• [About this exercise]
Give only a number in reply. It should be how many lines in the records contain the string "writeSupply".

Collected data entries

/-- The first start-up formats every area but the boot area and the firmware (R486): factory marks, empty slots and journals, an erased ring;
none where the ring would have fewer than 2 GiB (R484). -/
def Dev.formatNand (d : Dev) (bad : List Nat) : Dev :=
  let d : Dev := { d with prog := { d.prog with slots := [], selActive := none, selTrial := none, selFallback := none } }
  d.modRec (fun r => { r with
    formatted := true, blocks := bad.foldl (fun m b => kmod NandBlock.reset m b (fun x => { x with bad := true })) r.blocks,
    bad := bad.eraseDups.length, pages := [], heads := [], store := [], control := [], remap := [], again := [], refresh := [],
    sealed := [], segStart := [], ringPos := 0, segment := 1, prevH := 0 })

/-- The NAND cannot be used: no anchor copy passes its CRC, or the first start-up finds too small a ring (R484, R486). -/
def Dev.nandUnfit (d : Dev) (r : StepResult) : Bool :=
  !r.anchor || (!d.recd.formatted && decide ((d.recd.ringBlocks - r.factoryBad.length) * d.recd.blockMiB < 2048))

/-- Step 7: firmware and persisted state. -/
def step7 (r : StepResult) (d : Dev) : Dev :=
  let d := r.oneBad.foldl Dev.badStage d
  if d.nandUnfit r then (d.raise 0x0F07 0 0).stopStart
  else if r.twoBad ≠ [] then ((r.twoBad.foldl (fun (d : Dev) n => (d.badStage n).badStage n) d).raise 0x0F07 0 0).stopStart
  else
    let d := (d.modStart (fun s => { s with firmware := r.firmware, repair := r.oneBad, bootRom := false })).modSec
      (fun s => { s with fwSec := r.secVersion, stageFloor := r.floor, traversal := !r.traversalOk })
    let d := (if d.recd.formatted then d else d.formatNand r.factoryBad).eraseAgain
    let d := ((d.restoreAll r.lostObjects).syncDomain .a).syncDomain .b
    let d := (d.restoreControl.bootLeaf r).bootRecorder r
    let sup := (List.range 16).filter (fun n => hasEdge d.code && decide (d.cfg 0x3300 (n + 1) = 1))
    (d.modStart (fun s => { s with supplies := sup })).stepDone 7

/-! ## Steps 8 to 11 (R467, R470, R475) -/

/-- Step 8: the program package; without one the device stops in READY (R470; log 32). -/
def step8 (d : Dev) : Dev :=
  let (d, ok) := d.bootPackage
  let d := (d.reach .ready).repairRows.stepDone 8
  if ok then d else d.stopStart

/-- Step 9: ports that do not answer configuration; the FIFO pointers are compared (R72); enabled slots enter WAIT_LINK. -/
def step9 (r : StepResult) (d : Dev) : Dev :=
  let d : Dev := { d with intake := { d.intake with
    cfgFailed := r.units.foldl (fun l p => sins p l) d.intake.cfgFailed, cfgTick := r.units.foldl (fun m p => kset 0 m p d.tick) d.intake.cfgTick } }
  let d := r.units.foldl (fun (d : Dev) p => d.raise 0x0F09 p 0) d
  let d := d.stepDone 9
  let d : Dev := (List.range (slotsOf d.code)).foldl (fun (d : Dev) n => d.syncSlot n) d.comparePointers
  { d with twin := { d.twin with discovering := d.twin.discovering || d.pairEnabled } }

/-- Partner discovery has ended: the pair is formed or not enabled, a check failed, or the 200 ms have passed (R476). -/
def Dev.step10Over (d : Dev) : Bool :=
  !d.pairEnabled || d.paired || d.twin.checkFailed || decide (kget 0 d.hull.demands srcLinkLoss ≠ 0)

/-- Step 10: once partner discovery has ended, the sequence goes on to RUN, or ends. -/
def step10 (d : Dev) : Dev :=
  if d.step10Over then
    let d := if d.pairEnabled && !d.paired && decide (kget 0 d.hull.demands srcLinkLoss = 0) then d.single else d
    let d := (d.modPower (fun p => { p with wdCount := 0 })).stepDone 10
    if d.cfg 0x8010 3 = 4 ∧ d.start.readyAtMost = false ∧ d.power.target = none ∧ d.inReady = true then
      d.modPower (fun p => { p with target := some .run })
    else d.stopStart
  else d

/-- Step 11: the checks of R445; the step itself ends with the first commit. An activation comes first, and a request for RUN that it
ended is not taken up again (R187). -/
def step11 (d : Dev) : Dev :=
  if d.cyc.next.isSome ∨ d.prog.activating.isSome then d
  else if d.power.target ≠ some .run then d.stopStart
  else match d.runRefusal with
    | some c => ((d.raise c 0 0).modPower (fun p => { p with target := none })).stopStart
    | none => d.enterRun

def startupStepComplete (r : StepResult) (d : Dev) : Dev :=
  match d.start.step with
  | some 1 => step1 r d
  | some 2 => step2 r d
  | some 3 => step3 r d
  | some 4 => step4 r d
  | some 5 => step5 r d
  | some 6 => step6 r d
  | some 7 => step7 r d
  | some 8 => step8 d
  | some 9 => step9 r d
  | some 10 => step10 d
  | some 11 => step11 d
  | _ => d

/-- STARTUP_STEP_COMPLETE (R467, R475). -/
def execStartupStepComplete (res : StepResult) (s : State) : Out := s.next (startupStepComplete res s.dev)

/-! ## Sensor supplies (R473, R541) -/

def supplySwitchOn (d : Dev) : Dev :=
  match d.start.supplies with
  | _ :: t =>
    if d.start.supplyTick + msTicks 1 ≤ d.tick then (d.modStart (fun s => { s with supplies := t, supplyTick := d.tick })).sendCommand else d
  | [] => d

/-- SUPPLY_SWITCH_ON (R473): every 1 ms the next enabled supply switches on. -/
def execSupplySwitchOn (s : State) : Out := s.next (supplySwitchOn s.dev)

/-- A write to [3300]. -/
def writeSupply (n : Nat) (v : List Nat) (d : Dev) : Dev × Reply := ((d.put 0x3300 (n + 1) v).sendCommand, .good [])

def supplyEnable (r : Req) (n : Nat) (value : Byte) (d : Dev) : Dev := d.writeWith r 0x3300 (n + 1) false [value] (writeSupply n)

/-- SUPPLY_ENABLE (R437, R541): the supply's command bit follows; 0 and then 1 re-arms one that a short switched off. -/
def execSupplyEnable (r : Req) (n : Fin 16) (value : Byte) (s : State) : Out := s.next (supplyEnable r n value s.dev)

end Sys2Proof.Machine
end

• [Solution below]
2